(Records from a data source)
[Start of section]

/-! ### setPuu -/

@[simp] theorem State.setPuu_now (u : Nat) (v : Puu) : (s.setPuu u v).now = s.now := rfl
@[simp] theorem State.setPuu_pending (u : Nat) (v : Puu) : (s.setPuu u v).pending = s.pending := rfl
@[simp] theorem State.setPuu_fresh (u : Nat) (v : Puu) : (s.setPuu u v).fresh = s.fresh := rfl
@[simp] theorem State.setPuu_outbox (u : Nat) (v : Puu) : (s.setPuu u v).outbox = s.outbox := rfl
@[simp] theorem State.setPuu_regs (u : Nat) (v : Puu) : (s.setPuu u v).regs = s.regs := rfl
@[simp] theorem State.setPuu_staged (u : Nat) (v : Puu) : (s.setPuu u v).staged = s.staged := rfl
@[simp] theorem State.setPuu_held (u : Nat) (v : Puu) : (s.setPuu u v).held = s.held := rfl
@[simp] theorem State.setPuu_heldStage (u : Nat) (v : Puu) : (s.setPuu u v).heldStage = s.heldStage := rfl
@[simp] theorem State.setPuu_hw (u : Nat) (v : Puu) : (s.setPuu u v).hw = s.hw := rfl
@[simp] theorem State.setPuu_mem (u : Nat) (v : Puu) : (s.setPuu u v).mem = s.mem := rfl
@[simp] theorem State.setPuu_hostMem (u : Nat) (v : Puu) : (s.setPuu u v).hostMem = s.hostMem := rfl
@[simp] theorem State.setPuu_bootMem (u : Nat) (v : Puu) : (s.setPuu u v).bootMem = s.bootMem := rfl
@[simp] theorem State.setPuu_poisoned (u : Nat) (v : Puu) : (s.setPuu u v).poisoned = s.poisoned := rfl
@[simp] theorem State.setPuu_rowErrors (u : Nat) (v : Puu) : (s.setPuu u v).rowErrors = s.rowErrors := rfl
@[simp] theorem State.setPuu_sparing (u : Nat) (v : Puu) : (s.setPuu u v).sparing = s.sparing := rfl
@[simp] theorem State.setPuu_spared (u : Nat) (v : Puu) : (s.setPuu u v).spared = s.spared := rfl
@[simp] theorem State.setPuu_blocks (u : Nat) (v : Puu) : (s.setPuu u v).blocks = s.blocks := rfl
@[simp] theorem State.setPuu_ueDue (u : Nat) (v : Puu) : (s.setPuu u v).ueDue = s.ueDue := rfl
@[simp] theorem State.setPuu_harts (u : Nat) (v : Puu) : (s.setPuu u v).harts = s.harts := rfl
@[simp] theorem State.setPuu_cores (u : Nat) (v : Puu) : (s.setPuu u v).cores = s.cores := rfl
@[simp] theorem State.setPuu_regions (u : Nat) (v : Puu) : (s.setPuu u v).regions = s.regions := rfl
@[simp] theorem State.setPuu_changes (u : Nat) (v : Puu) : (s.setPuu u v).changes = s.changes := rfl
@[simp] theorem State.setPuu_clearing (u : Nat) (v : Puu) : (s.setPuu u v).clearing = s.clearing := rfl
@[simp] theorem State.setPuu_protectedGranules (u : Nat) (v : Puu) : (s.setPuu u v).protectedGranules = s.protectedGranules := rfl
@[simp] theorem State.setPuu_heldWrites (u : Nat) (v : Puu) : (s.setPuu u v).heldWrites = s.heldWrites := rfl
@[simp] theorem State.setPuu_resetting (u : Nat) (v : Puu) : (s.setPuu u v).resetting = s.resetting := rfl
@[simp] theorem State.setPuu_engines (u : Nat) (v : Puu) : (s.setPuu u v).engines = s.engines := rfl
@[simp] theorem State.setPuu_dsus (u : Nat) (v : Puu) : (s.setPuu u v).dsus = s.dsus := rfl
@[simp] theorem State.setPuu_digs (u : Nat) (v : Puu) : (s.setPuu u v).digs = s.digs := rfl
@[simp] theorem State.setPuu_digBytes (u : Nat) (v : Puu) : (s.setPuu u v).digBytes = s.digBytes := rfl
@[simp] theorem State.setPuu_ports (u : Nat) (v : Puu) : (s.setPuu u v).ports = s.ports := rfl
@[simp] theorem State.setPuu_traffic (u : Nat) (v : Puu) : (s.setPuu u v).traffic = s.traffic := rfl
@[simp] theorem State.setPuu_zeroing (u : Nat) (v : Puu) : (s.setPuu u v).zeroing = s.zeroing := rfl
@[simp] theorem State.setPuu_fencedStacks (u : Nat) (v : Puu) : (s.setPuu u v).fencedStacks = s.fencedStacks := rfl
@[simp] theorem State.setPuu_fencedCols (u : Nat) (v : Puu) : (s.setPuu u v).fencedCols = s.fencedCols := rfl
@[simp] theorem State.setPuu_fencedSplit (u : Nat) (v : Puu) : (s.setPuu u v).fencedSplit = s.fencedSplit := rfl
@[simp] theorem State.setPuu_log (u : Nat) (v : Puu) : (s.setPuu u v).log = s.log := rfl
@[simp] theorem State.setPuu_forward (u : Nat) (v : Puu) : (s.setPuu u v).forward = s.forward := rfl
@[simp] theorem State.setPuu_poisonMet (u : Nat) (v : Puu) : (s.setPuu u v).poisonMet = s.poisonMet := rfl
@[simp] theorem State.setPuu_origins (u : Nat) (v : Puu) : (s.setPuu u v).origins = s.origins := rfl
@[simp] theorem State.setPuu_forwarded (u : Nat) (v : Puu) : (s.setPuu u v).forwarded = s.forwarded := rfl
@[simp] theorem State.setPuu_comms (u : Nat) (v : Puu) : (s.setPuu u v).comms = s.comms := rfl
@[simp] theorem State.setPuu_xfers (u : Nat) (v : Puu) : (s.setPuu u v).xfers = s.xfers := rfl
@[simp] theorem State.setPuu_nextXfer (u : Nat) (v : Puu) : (s.setPuu u v).nextXfer = s.nextXfer := rfl
@[simp] theorem State.setPuu_matchGens (u : Nat) (v : Puu) : (s.setPuu u v).matchGens = s.matchGens := rfl
@[simp] theorem State.setPuu_tiles (u : Nat) (v : Puu) : (s.setPuu u v).tiles = s.tiles := rfl
@[simp] theorem State.setPuu_pendingLaunch (u : Nat) (v : Puu) : (s.setPuu u v).pendingLaunch = s.pendingLaunch := rfl
@[simp] theorem State.setPuu_running (u : Nat) (v : Puu) : (s.setPuu u v).running = s.running := rfl
@[simp] theorem State.setPuu_keys (u : Nat) (v : Puu) : (s.setPuu u v).keys = s.keys := rfl
@[simp] theorem State.setPuu_image (u : Nat) (v : Puu) : (s.setPuu u v).image = s.image := rfl
@[simp] theorem State.setPuu_unloadDue (u : Nat) (v : Puu) : (s.setPuu u v).unloadDue = s.unloadDue := rfl
@[simp] theorem State.setPuu_splQueue (u : Nat) (v : Puu) : (s.setPuu u v).splQueue = s.splQueue := rfl
@[simp] theorem State.setPuu_splRun (u : Nat) (v : Puu) : (s.setPuu u v).splRun = s.splRun := rfl
@[simp] theorem State.setPuu_splPrio (u : Nat) (v : Puu) : (s.setPuu u v).splPrio = s.splPrio := rfl
@[simp] theorem State.setPuu_msixOn (u : Nat) (v : Puu) : (s.setPuu u v).msixOn = s.msixOn := rfl
@[simp] theorem State.setPuu_rotNode (u : Nat) (v : Puu) : (s.setPuu u v).rotNode = s.rotNode := rfl
@[simp] theorem State.setPuu_rotGroup (u : Nat) (v : Puu) : (s.setPuu u v).rotGroup = s.rotGroup := rfl
@[simp] theorem State.setPuu_sync (u : Nat) (v : Puu) : (s.setPuu u v).sync = s.sync := rfl
@[simp] theorem State.setPuu_mrs (u : Nat) (v : Puu) : (s.setPuu u v).mrs = s.mrs := rfl
@[simp] theorem State.setPuu_pwr (u : Nat) (v : Puu) : (s.setPuu u v).pwr = s.pwr := rfl
@[simp] theorem State.setPuu_i3c (u : Nat) (v : Puu) : (s.setPuu u v).i3c = s.i3c := rfl
@[simp] theorem State.setPuu_mgt (u : Nat) (v : Puu) : (s.setPuu u v).mgt = s.mgt := rfl
@[simp] theorem State.setPuu_host (u : Nat) (v : Puu) : (s.setPuu u v).host = s.host := rfl
@[simp] theorem State.setPuu_sec (u : Nat) (v : Puu) : (s.setPuu u v).sec = s.sec := rfl
@[simp] theorem State.setPuu_cfg (u : Nat) (v : Puu) : (s.setPuu u v).cfg = s.cfg := rfl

[End of section]

> _The problem_
A word-for-word copy of the entries, from the first line through the line containing "s.spared := rfl", is the whole answer.

> _Task response_
/-! ### setPuu -/

@[simp] theorem State.setPuu_now (u : Nat) (v : Puu) : (s.setPuu u v).now = s.now := rfl
@[simp] theorem State.setPuu_pending (u : Nat) (v : Puu) : (s.setPuu u v).pending = s.pending := rfl
@[simp] theorem State.setPuu_fresh (u : Nat) (v : Puu) : (s.setPuu u v).fresh = s.fresh := rfl
@[simp] theorem State.setPuu_outbox (u : Nat) (v : Puu) : (s.setPuu u v).outbox = s.outbox := rfl
@[simp] theorem State.setPuu_regs (u : Nat) (v : Puu) : (s.setPuu u v).regs = s.regs := rfl
@[simp] theorem State.setPuu_staged (u : Nat) (v : Puu) : (s.setPuu u v).staged = s.staged := rfl
@[simp] theorem State.setPuu_held (u : Nat) (v : Puu) : (s.setPuu u v).held = s.held := rfl
@[simp] theorem State.setPuu_heldStage (u : Nat) (v : Puu) : (s.setPuu u v).heldStage = s.heldStage := rfl
@[simp] theorem State.setPuu_hw (u : Nat) (v : Puu) : (s.setPuu u v).hw = s.hw := rfl
@[simp] theorem State.setPuu_mem (u : Nat) (v : Puu) : (s.setPuu u v).mem = s.mem := rfl
@[simp] theorem State.setPuu_hostMem (u : Nat) (v : Puu) : (s.setPuu u v).hostMem = s.hostMem := rfl
@[simp] theorem State.setPuu_bootMem (u : Nat) (v : Puu) : (s.setPuu u v).bootMem = s.bootMem := rfl
@[simp] theorem State.setPuu_poisoned (u : Nat) (v : Puu) : (s.setPuu u v).poisoned = s.poisoned := rfl
@[simp] theorem State.setPuu_rowErrors (u : Nat) (v : Puu) : (s.setPuu u v).rowErrors = s.rowErrors := rfl
@[simp] theorem State.setPuu_sparing (u : Nat) (v : Puu) : (s.setPuu u v).sparing = s.sparing := rfl
@[simp] theorem State.setPuu_spared (u : Nat) (v : Puu) : (s.setPuu u v).spared = s.spared := rfl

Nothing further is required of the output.